The chassis ID is configured on a physical Ethernet or EtherChannel interface on the switch to identify the Fabric Extender discovered through the interface. The chassis ID ranges from 100 to 199.
Information About Unified Ports
Cisco Nexus unified ports allow you to configure a physical port on a Cisco Nexus device switch as a
1/10-Gigabit Ethernet, Fibre Channel over Ethernet (FCoE), or 2-, 4-, 8-Gigabit native Fibre Channel port.
Currently, most networks have two types of switches for different types of networks. For example, LAN switches carry Ethernet traffic up to Catalyst or Nexus switches carry FC traffic from servers to MDS switches.
With unified port technology, you can deploy a unified platform, unified device, and unified wire approach.

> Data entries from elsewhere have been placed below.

@[simp] theorem State.setLaunch_cyc (s : State) (l : Nat) (x : Launch) : (s.setLaunch l x).cyc = s.cyc := rfl
@[simp] theorem State.setLaunch_time (s : State) (l : Nat) (x : Launch) : (s.setLaunch l x).time = s.time := rfl
@[simp] theorem State.setLaunch_flits (s : State) (l : Nat) (x : Launch) : (s.setLaunch l x).flits = s.flits := rfl
@[simp] theorem State.setLaunch_mem (s : State) (l : Nat) (x : Launch) : (s.setLaunch l x).mem = s.mem := rfl
@[simp] theorem State.setLaunch_poison (s : State) (l : Nat) (x : Launch) : (s.setLaunch l x).poison = s.poison := rfl
@[simp] theorem State.setLaunch_dirty (s : State) (l : Nat) (x : Launch) : (s.setLaunch l x).dirty = s.dirty := rfl
@[simp] theorem State.setLaunch_lines (s : State) (l : Nat) (x : Launch) : (s.setLaunch l x).lines = s.lines := rfl
@[simp] theorem State.setLaunch_bases (s : State) (l : Nat) (x : Launch) : (s.setLaunch l x).bases = s.bases := rfl
@[simp] theorem State.setLaunch_floor (s : State) (l : Nat) (x : Launch) : (s.setLaunch l x).floor = s.floor := rfl
@[simp] theorem State.setLaunch_ccopies (s : State) (l : Nat) (x : Launch) : (s.setLaunch l x).ccopies = s.ccopies := rfl
@[simp] theorem State.setLaunch_wc (s : State) (l : Nat) (x : Launch) : (s.setLaunch l x).wc = s.wc := rfl
@[simp] theorem State.setLaunch_versions (s : State) (l : Nat) (x : Launch) : (s.setLaunch l x).versions = s.versions := rfl
@[simp] theorem State.setLaunch_outbox (s : State) (l : Nat) (x : Launch) : (s.setLaunch l x).outbox = s.outbox := rfl
@[simp] theorem State.setLaunch_dram (s : State) (l : Nat) (x : Launch) : (s.setLaunch l x).dram = s.dram := rfl
@[simp] theorem State.setLaunch_served (s : State) (l : Nat) (x : Launch) : (s.setLaunch l x).served = s.served := rfl
@[simp] theorem State.setLaunch_tlb (s : State) (l : Nat) (x : Launch) : (s.setLaunch l x).tlb = s.tlb := rfl
@[simp] theorem State.setLaunch_walkCache (s : State) (l : Nat) (x : Launch) : (s.setLaunch l x).walkCache = s.walkCache := rfl
@[simp] theorem State.setLaunch_gens (s : State) (l : Nat) (x : Launch) : (s.setLaunch l x).gens = s.gens := rfl
@[simp] theorem State.setLaunch_walks (s : State) (l : Nat) (x : Launch) : (s.setLaunch l x).walks = s.walks := rfl
@[simp] theorem State.setLaunch_tlbis (s : State) (l : Nat) (x : Launch) : (s.setLaunch l x).tlbis = s.tlbis := rfl
@[simp] theorem State.setLaunch_migrations (s : State) (l : Nat) (x : Launch) : (s.setLaunch l x).migrations = s.migrations := rfl
@[simp] theorem State.setLaunch_groups (s : State) (l : Nat) (x : Launch) : (s.setLaunch l x).groups = s.groups := rfl
@[simp] theorem State.setLaunch_left (s : State) (l : Nat) (x : Launch) : (s.setLaunch l x).left = s.left := rfl
@[simp] theorem State.setLaunch_insts (s : State) (l : Nat) (x : Launch) : (s.setLaunch l x).insts = s.insts := rfl
@[simp] theorem State.setLaunch_children (s : State) (l : Nat) (x : Launch) : (s.setLaunch l x).children = s.children := rfl
@[simp] theorem State.setLaunch_cmds (s : State) (l : Nat) (x : Launch) : (s.setLaunch l x).cmds = s.cmds := rfl
@[simp] theorem State.setLaunch_parts (s : State) (l : Nat) (x : Launch) : (s.setLaunch l x).parts = s.parts := rfl
@[simp] theorem State.setLaunch_cores (s : State) (l : Nat) (x : Launch) : (s.setLaunch l x).cores = s.cores := rfl
@[simp] theorem State.setLaunch_fslots (s : State) (l : Nat) (x : Launch) : (s.setLaunch l x).fslots = s.fslots := rfl
@[simp] theorem State.setLaunch_nextId (s : State) (l : Nat) (x : Launch) : (s.setLaunch l x).nextId = s.nextId := rfl
@[simp] theorem State.setLaunch_order (s : State) (l : Nat) (x : Launch) : (s.setLaunch l x).order = s.order := rfl
@[simp] theorem State.setLaunch_powered (s : State) (l : Nat) (x : Launch) : (s.setLaunch l x).powered = s.powered := rfl
@[simp] theorem State.setLaunch_bstate (s : State) (l : Nat) (x : Launch) : (s.setLaunch l x).bstate = s.bstate := rfl
@[simp] theorem State.setLaunch_berr (s : State) (l : Nat) (x : Launch) : (s.setLaunch l x).berr = s.berr := rfl
@[simp] theorem State.setLaunch_lup (s : State) (l : Nat) (x : Launch) : (s.setLaunch l x).lup = s.lup := rfl
@[simp] theorem State.setLaunch_halt (s : State) (l : Nat) (x : Launch) : (s.setLaunch l x).halt = s.halt := rfl
@[simp] theorem State.setLaunch_fwdig (s : State) (l : Nat) (x : Launch) : (s.setLaunch l x).fwdig = s.fwdig := rfl
@[simp] theorem State.setLaunch_devnum (s : State) (l : Nat) (x : Launch) : (s.setLaunch l x).devnum = s.devnum := rfl
@[simp] theorem State.setLaunch_domain (s : State) (l : Nat) (x : Launch) : (s.setLaunch l x).domain = s.domain := rfl
@[simp] theorem State.setLaunch_unreachable (s : State) (l : Nat) (x : Launch) : (s.setLaunch l x).unreachable = s.unreachable := rfl
@[simp] theorem State.setLaunch_temp (s : State) (l : Nat) (x : Launch) : (s.setLaunch l x).temp = s.temp := rfl
@[simp] theorem State.setLaunch_tcs (s : State) (l : Nat) (x : Launch) : (s.setLaunch l x).tcs = s.tcs := rfl
@[simp] theorem State.setLaunch_mbox (s : State) (l : Nat) (x : Launch) : (s.setLaunch l x).mbox = s.mbox := rfl
@[simp] theorem State.setLaunch_links (s : State) (l : Nat) (x : Launch) : (s.setLaunch l x).links = s.links := rfl
@[simp] theorem State.setLaunch_expanders (s : State) (l : Nat) (x : Launch) : (s.setLaunch l x).expanders = s.expanders := rfl
@[simp] theorem State.setLaunch_vfs (s : State) (l : Nat) (x : Launch) : (s.setLaunch l x).vfs = s.vfs := rfl
@[simp] theorem State.setLaunch_vfFrozen (s : State) (l : Nat) (x : Launch) : (s.setLaunch l x).vfFrozen = s.vfFrozen := rfl
@[simp] theorem State.setLaunch_vfRefused (s : State) (l : Nat) (x : Launch) : (s.setLaunch l x).vfRefused = s.vfRefused := rfl
@[simp] theorem State.setLaunch_peerFrozen (s : State) (l : Nat) (x : Launch) : (s.setLaunch l x).peerFrozen = s.peerFrozen := rfl
@[simp] theorem State.setLaunch_peerRefused (s : State) (l : Nat) (x : Launch) : (s.setLaunch l x).peerRefused = s.peerRefused := rfl
@[simp] theorem State.setLaunch_mclog (s : State) (l : Nat) (x : Launch) : (s.setLaunch l x).mclog = s.mclog := rfl
@[simp] theorem State.setLaunch_mcw (s : State) (l : Nat) (x : Launch) : (s.setLaunch l x).mcw = s.mcw := rfl
@[simp] theorem State.setLaunch_corrected (s : State) (l : Nat) (x : Launch) : (s.setLaunch l x).corrected = s.corrected := rfl
@[simp] theorem State.setLaunch_slots (s : State) (l : Nat) (x : Launch) : (s.setLaunch l x).slots = s.slots := rfl
@[simp] theorem State.setLaunch_firm (s : State) (l : Nat) (x : Launch) : (s.setLaunch l x).firm = s.firm := rfl
@[simp] theorem State.setLaunch_astray (s : State) (l : Nat) (x : Launch) : (s.setLaunch l x).astray = s.astray := rfl
@[simp] theorem State.setLaunch_asking (s : State) (l : Nat) (x : Launch) : (s.setLaunch l x).asking = s.asking := rfl
@[simp] theorem State.setLaunch_throttle (s : State) (l : Nat) (x : Launch) : (s.setLaunch l x).throttle = s.throttle := rfl
@[simp] theorem State.setLaunch_reply (s : State) (l : Nat) (x : Launch) : (s.setLaunch l x).reply = s.reply := rfl
@[simp] theorem State.setLaunch_hostEvents (s : State) (l : Nat) (x : Launch) : (s.setLaunch l x).hostEvents = s.hostEvents := rfl
@[simp] theorem State.setLaunch_agenda (s : State) (l : Nat) (x : Launch) : (s.setLaunch l x).agenda = s.agenda := rfl
@[simp] theorem State.setLaunch_grant (s : State) (l : Nat) (x : Launch) : (s.setLaunch l x).grant = s.grant := rfl
@[simp] theorem State.setLaunch_cur (s : State) (l : Nat) (x : Launch) : (s.setLaunch l x).cur = s.cur := rfl
@[simp] theorem State.setLaunch_nonce (s : State) (l : Nat) (x : Launch) : (s.setLaunch l x).nonce = s.nonce := rfl
@[simp] theorem State.setLaunch_power (s : State) (l : Nat) (x : Launch) : (s.setLaunch l x).power = s.power := rfl
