-- ==== Sys2Proof/Tests/Slice0.lean ====
section
/-!
SUPPORT. Tests: what the decoder accepts and refuses, single steps with results computed by hand from the spec, and for
each statement states that meet its hypotheses.
-/
set_option Elab.async false
namespace Sys2Proof.Tests
open Sys2Proof Sys2Proof.Machine Sys2Proof.Safety

/-! ### A small machine -/

/-- The group of the placed program. -/
abbrev K : GKey := placedKey

/-- That group with registers set: s4, v4 and p4 carry the deferral tag 3, s5 = 0x100, s6 = 8, s7 = 2, s8 = 0x1F, p5 has bit 1 set,
v6 holds 1 in element 0, and fs0 is the word of a blocked format of 8 bits. -/
def grp : Group :=
  { placedGroup with
    id := { placedGroup.id with fs := placedGroup.id.fs.set 0 0x483DC }
    regs := { placedGroup.regs with
      s := ((((placedGroup.regs.s.set 4 { val := 0, tag := some 3 }).set 5 { val := 0x100 }).set 6 { val := 8 }).set 7
        { val := 2 }).set 8 { val := 0x1F }
      v := (placedGroup.regs.v.set 4 { tags := [(0, 3)] }).set 6 { val := 1 }
      p := (placedGroup.regs.p.set 4 { tags := [(0, 3)] }).set 5 { val := 2 } } }

/-- Lines that the L1 of the group's core holds in M, so that no free choice of a miss enters a test. -/
def warm (l : List Nat) : Store Line := l.map fun n => (n, { dirs := [(0, { st := .m, l1 := [(0, {})] })] })

/-- The machine of the placed program while that group runs an instruction. -/
def base : State :=
  { State.reset.placeWord 64 5 with
    grant := []
    cur := some K
    lines := warm (List.range 7 ++ List.range' 1024 8 ++ [1536, 1632, 2048]) }

/-- The same with a given group in its place. -/
def at_ (g : Group) : State := base.setGroup K g

/-- The instructions pass steps 4 to 6 of the decode order in the group, which nothing holds back. -/
def okIn (g : Group) (l : List Instr) : Bool :=
  l.all (fun i => wellFormed i && legal g i) && g.spec.isNone && !g.stepOnce && g.fence.isNone && g.ord.isNone

theorem free_in {s : State} {g : Group} (hc : s.cur = some K) (hg : s.group? K = some g) {l : List Instr}
    (h : okIn g l = true) : ∀ i ∈ l, Free s K g i := by
  intro i hi
  simp only [okIn, Bool.and_eq_true, List.all_eq_true, Option.isNone_iff_eq_none, Bool.not_eq_true'] at h
  exact ⟨⟨hc, hg, (h.1.1.1.1 i hi).1, (h.1.1.1.1 i hi).2, h.1.1.1.2, h.1.1.2⟩, h.1.2, h.2⟩

theorem free_at (g : Group) {l : List Instr} (h : okIn g l = true) : ∀ i ∈ l, Free (at_ g) K g i :=
  free_in rfl (State.group?_setGroup ..) h

/-- The machine with the registers above. -/
abbrev st : State := at_ grp

theorem free {l : List Instr} (h : okIn grp l = true) : ∀ i ∈ l, Free st K grp i := free_at grp h

theorem ready {l : List Instr} (h : okIn grp l = true) : ∀ i ∈ l, Ready st K grp i := fun i hi => (free h i hi).toReady

/-- The machine as one of its instructions begins. -/
abbrev u (i : Instr) : State := entered st K grp i
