-- ==== Sys2Proof/Machine/HostAccess.lean ====
section
/-! DEFINITION. Host register accesses (opcode table, format HOSTACC; spec/43_host_access.md R185 to R210). No access
faults; each completes in its event (10_state.md R22, 60_exceptions.md R225). -/

namespace Sys2Proof.Machine

/-! ### Reads: the data bits of the word are ignored -/

/-- RD.CMD (R187). -/
def execRdCmd (_d : Byte) (s : State) : Result := .next (drive .cmd s)

/-- RD.STATUS (R188). -/
def execRdStatus (_d : Byte) (s : State) : Result := .next (drive .status s)

/-- RD.IRQEN (R190). -/
def execRdIrqen (_d : Byte) (s : State) : Result := .next (drive .irqen s)

/-- RD.ARG (R192). -/
def execRdArg (_d : Byte) (s : State) : Result := .next (drive .arg s)

/-- RD.RAWH (R194). -/
def execRdRawh (_d : Byte) (s : State) : Result := .next (drive .rawh s)

/-- RD.RAWL (R195). -/
def execRdRawl (_d : Byte) (s : State) : Result := .next (drive .rawl s)

/-- RD.MSTAT (R196). -/
def execRdMstat (_d : Byte) (s : State) : Result := .next (drive .mstat s)

/-- RD.MCRC (R197). -/
def execRdMcrc (_d : Byte) (s : State) : Result := .next (drive .mcrc s)

/-- RD.CFG_RD (R198). -/
def execRdCfgRd (_d : Byte) (s : State) : Result := .next (drive .cfgRd s)

/-- RD.CFG_WR (R199). -/
def execRdCfgWr (_d : Byte) (s : State) : Result := .next (drive .cfgWr s)

/-- RD.CFG_FIELDS (R200). -/
def execRdCfgFields (_d : Byte) (s : State) : Result := .next (drive .cfgFields s)

/-- RD.CRC_ACC (R201). -/
def execRdCrcAcc (_d : Byte) (s : State) : Result := .next (drive .crcAcc s)

/-- RD.CRC_DIN (R203). -/
def execRdCrcDin (_d : Byte) (s : State) : Result := .next (drive .crcDin s)

/-- RD.CODEC_BYTE (R205). -/
def execRdCodecByte (_d : Byte) (s : State) : Result := .next (drive .codecByte s)

/-- RD.CODEC_FIELDS (R207). -/
def execRdCodecFields (_d : Byte) (s : State) : Result := .next (drive .codecFields s)

/-- RD.VALID (R209). -/
def execRdValid (_d : Byte) (s : State) : Result := .next (drive .valid s)

/-! ### CMD -/

/-- An accepted CMD write (R185): a byte that names an operation sets BUSY and runs it up to its first await, any other
is ILLEGAL, all within this event. -/
def acceptCommand (v : Byte) (s : State) : Result :=
  match HostOp.ofByte? v with
  | some op => runOp op (setBusy (accept v s))
  | none => execIllegal v (accept v s)

/-- A write to CMD: accepted while BUSY = 0 (R185), rejected while BUSY = 1 (R186). -/
def writeCommand (v : Byte) (s : State) : Result :=
  if s.status.busy then .next (reject s) else acceptCommand v s

/-- WR.CMD (R185). The word's other row, WR.CMD.REJECTED, is what it does while BUSY = 1 (log 5). -/
def execWrCmd (v : Byte) (s : State) : Result := writeCommand v s

/-- WR.CMD.REJECTED (R186): the same word, decoded while BUSY = 1 (log 5). -/
def execWrCmdRejected (v : Byte) (s : State) : Result := writeCommand v s

/-! ### Other registers with an effect -/

/-- WR.STATUS (R189). -/
def execWrStatus (v : Byte) (s : State) : Result := .next { s with status := s.status.cleared v }

/-- WR.IRQEN (R191). -/
def execWrIrqen (v : Byte) (s : State) : Result := .next { s with doneIe := v.getLsbD 0 }

/-- WR.ARG (R193). -/
def execWrArg (v : Byte) (s : State) : Result := .next { s with arg := v }

/-- WR.CRC_ACC (R202). -/
def execWrCrcAcc (v : Byte) (s : State) : Result := .next { s with crcAcc := v }

/-- WR.CRC_DIN (R204). -/
def execWrCrcDin (v : Byte) (s : State) : Result := .next { s with crcAcc := crc8Step s.crcAcc v }

/-- WR.CODEC_BYTE (R206). -/
def execWrCodecByte (v : Byte) (s : State) : Result := .next { s with codecByte := v }

/-- WR.CODEC_FIELDS (R208). -/
def execWrCodecFields (v : Byte) (s : State) : Result := .next { s with codecByte := byteview v }

/-! ### Writes to read-only registers: "no effect" (R210) -/

/-- WR.RO.RAWH (R210). -/
def execWrRoRawh (_v : Byte) (s : State) : Result := .next s

/-- WR.RO.RAWL (R210). -/
def execWrRoRawl (_v : Byte) (s : State) : Result := .next s

/-- WR.RO.MSTAT (R210). -/
def execWrRoMstat (_v : Byte) (s : State) : Result := .next s

/-- WR.RO.MCRC (R210). -/
def execWrRoMcrc (_v : Byte) (s : State) : Result := .next s

/-- WR.RO.CFG_RD (R210). -/
def execWrRoCfgRd (_v : Byte) (s : State) : Result := .next s

/-- WR.RO.CFG_WR (R210). -/
def execWrRoCfgWr (_v : Byte) (s : State) : Result := .next s

/-- WR.RO.CFG_FIELDS (R210). -/
def execWrRoCfgFields (_v : Byte) (s : State) : Result := .next s

/-- WR.RO.VALID (R210). -/
def execWrRoValid (_v : Byte) (s : State) : Result := .next s

end Sys2Proof.Machine
end

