-- ==== Sys2Proof/Tests/Slice0.lean ====
section
/-! SUPPORT. The model's own tests and the witnesses of its statements' hypotheses. Expected values come from
spec/95_test_vectors.md or from the rule named; each machine test is one step on a small state. -/

namespace Sys2Proof.Tests

open Sys2Proof.Machine

/-! ### Small states -/

/-- The state after reset with events to come. -/
def idleAt (es : List Input) : State := { State.reset with inbox := es }

/-- An operation in progress. -/
def waiting (op : HostOp) (f : Fsm) (q : Option Request) (es : List Input) : State :=
  { State.reset with
    cmd := op.code, opl := op.code, fsm := f, req := q, inbox := es
    status := { busy := true, done := false, err := .none, ovr := false, txerr := 0 } }

/-- SOFT_RESET in its delay, requested at 100 ms. -/
def settling (now : Nat) (es : List Input) : State :=
  { waiting .softReset .rstD none es with delay := some ⟨15, 100⟩, nowMs := now }

/-- An operation whose await has just received `a`. -/
def answered (op : HostOp) (f : Fsm) (a : Arrival) : State := { waiting op f none [] with arrival := some a }

/-- What `f` sees of the next state. -/
def seen {α : Type} (f : State → α) (r : Result) : Option α :=
  match r with
  | .next t => some (f t)
  | .fault _ => none
  | .refused _ => none

/-- The state after one event. -/
def after {α : Type} (s : State) (f : State → α) : Option α := seen f (step s)

/-- A request's bytes: its address is a constant without a value. -/
def bytesOut (s : State) : Option (RequestKind × List Byte × Nat) := s.req.map fun q => (q.kind, q.wbytes, q.rlen)

/-! ### Well-formedness smoke -/

/-- ILLEGAL with an operation's own byte is ill-formed (30_encoding.md R94, R95), at both ends of the range. -/
theorem test_ill_formed_illegal_first : (Instr.illegal 0x01).wellFormed = false := by decide
theorem test_ill_formed_illegal_last : (Instr.illegal 0x08).wellFormed = false := by decide
theorem test_well_formed_illegal : (Instr.illegal 0x09).wellFormed = true := by decide
/-- The WR.CMD rows ask for their BUSY value (R185, R186). -/
theorem test_ill_placed_wrCmd : (Instr.wrCmd 0x02).admitsBusy true = false := by decide
theorem test_ill_placed_wrCmdRejected : (Instr.wrCmdRejected 0x02).admitsBusy false = false := by decide

/-! ### Decoding: words written out from the spec's encodings -/

/-- HOSTACC reads, `0aaaadddddddd` (R91; 43_host_access.md). -/
theorem test_decode_reads :
    ([0b0000000000000, 0b0000100000000, 0b0001000000000, 0b0001100000000, 0b0010000000000, 0b0010100000000,
      0b0011000000000, 0b0011100000000, 0b0100000000000, 0b0100100000000, 0b0101000000000, 0b0101100000000,
      0b0110000000000, 0b0110100000000, 0b0111000000000, 0b0111111111111] : List AccessWord).map (decodeAccess false) =
    [.rdCmd 0, .rdStatus 0, .rdIrqen 0, .rdArg 0, .rdRawh 0, .rdRawl 0, .rdMstat 0, .rdMcrc 0, .rdCfgRd 0, .rdCfgWr 0,
      .rdCfgFields 0, .rdCrcAcc 0, .rdCrcDin 0, .rdCodecByte 0, .rdCodecFields 0, .rdValid 0xFF] := by decide

/-- HOSTACC writes, `1aaaadddddddd` (R91; 43_host_access.md). -/
theorem test_decode_writes :
    ([0b1000000000010, 0b1000100100010, 0b1001000000001, 0b1001101011010, 0b1010001010101, 0b1010101010101,
      0b1011001010101, 0b1011101010101, 0b1100001010101, 0b1100101010101, 0b1101001010101, 0b1101100110001,
      0b1110001101000, 0b1110110000001, 0b1111000001011, 0b1111111111111] : List AccessWord).map (decodeAccess false) =
    [.wrCmd 0x02, .wrStatus 0x22, .wrIrqen 0x01, .wrArg 0x5A, .wrRoRawh 0x55, .wrRoRawl 0x55, .wrRoMstat 0x55,
      .wrRoMcrc 0x55, .wrRoCfgRd 0x55, .wrRoCfgWr 0x55, .wrRoCfgFields 0x55, .wrCrcAcc 0x31, .wrCrcDin 0x68,
      .wrCodecByte 0x81, .wrCodecFields 0x0B, .wrRoValid 0xFF] := by decide

/-- The word of WR.CMD while BUSY (R186). -/
theorem test_decode_rejected : decodeAccess true 0b1000000000100 = .wrCmdRejected 0x04 := by decide

/-- CMD bytes (R94), and reserved ones beside them (R95). -/
theorem test_decode_operations :
    ([0b00000001, 0b00000010, 0b00000011, 0b00000100, 0b00000101, 0b00000110, 0b00000111, 0b00001000, 0b00001001,
      0b00010010] : List Byte).map decodeOp =
    [.softReset, .measT, .measRh, .readCfg, .writeCfg, .heaterOn, .heaterOff, .readEob, .illegal 0x09, .illegal 0x12] := by
  decide

/-- Written frames (R100, R101). -/
theorem test_decode_frames :
    decodeFrame [0b11111110] = .ok .cmdSoftReset ∧ decodeFrame [0b11100011] = .ok .cmdMeasTHold ∧
    decodeFrame [0b11100101] = .ok .cmdMeasRhHold ∧ decodeFrame [0b11100110, 0x3E] = .ok (.cmdWriteCfg 0x3E) ∧
    decodeFrame [0b11100111] = .ok .cmdReadCfg := by decide

/-- Frames that are none (R103, R106): no byte, no-hold commands, a missing and an extra payload byte. -/
theorem test_decode_frames_rejected :
    decodeFrame [] = .error .emptyFrame ∧ decodeFrame [0xF3] = .error (.unknownCommand 0xF3) ∧
    decodeFrame [0xE6] = .error (.frameLength 0xE6 0) ∧ decodeFrame [0xFE, 0x00] = .error (.frameLength 0xFE 1) := by
  decide

/-- Words as the opcode table numbers them. -/
theorem test_decode_table_words :
    decodeTableWord 16 0x1F00 = some (.wrRoValid 0x00) ∧ decodeTableWord 8 0x02 = some .measT ∧
    decodeTableWord 8 0xE6 = some (.cmdWriteCfg 0x00) ∧ decodeTableWord 8 0x00 = some (.illegal 0x00) ∧
    decodeTableWord 16 0x2000 = none := by decide

/-! ### Codec and checksum (95_test_vectors.md sections 2 and 3) -/

theorem test_fieldview : ([0x02, 0x38, 0x42, 0x80, 0x83, 0x17, 0xC7] : List Byte).map fieldview =
    [0x08, 0xE0, 0x18, 0x02, 0x0B, 0x4D, 0x1F] := by decide

theorem test_byteview : ([0x02, 0x06, 0x08, 0x0B, 0x10, 0xE9] : List Byte).map byteview =
    [0x80, 0x84, 0x02, 0x83, 0x40, 0x3B] := by decide

theorem test_cfgDecode : cfgDecode 0x17 = some ⟨.res8, 0, 0b010, 1, 1⟩ := by decide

Unified ports allow you to move from an existing segregated platform approach where you choose LAN and
SAN port options to transition to a single, unified fabric that is transparent and consistent with existing practices and management software. A unified fabric includes the following:
• Unified platform—Uses the same hardware platform and the same software code level and certifies it once for your LAN and SAN environments.
• Unified device—Runs LAN and SAN services on the same platform switch. The unified device allows you to connect your Ethernet and Fibre Channel cables to the same device.
• Unified wire—Converges LAN and SAN networks on a single converged network adapter (CNA) and connects them to your server.
A unified fabric allows you to manage Ethernet and FCoE features independently with existing Cisco tools.
Guidelines and Limitations for Unified Ports
• Ethernet ports and Fibre Channel ports must be configured in the following order:
• Fibre Channel ports must be configured from the last port of the module.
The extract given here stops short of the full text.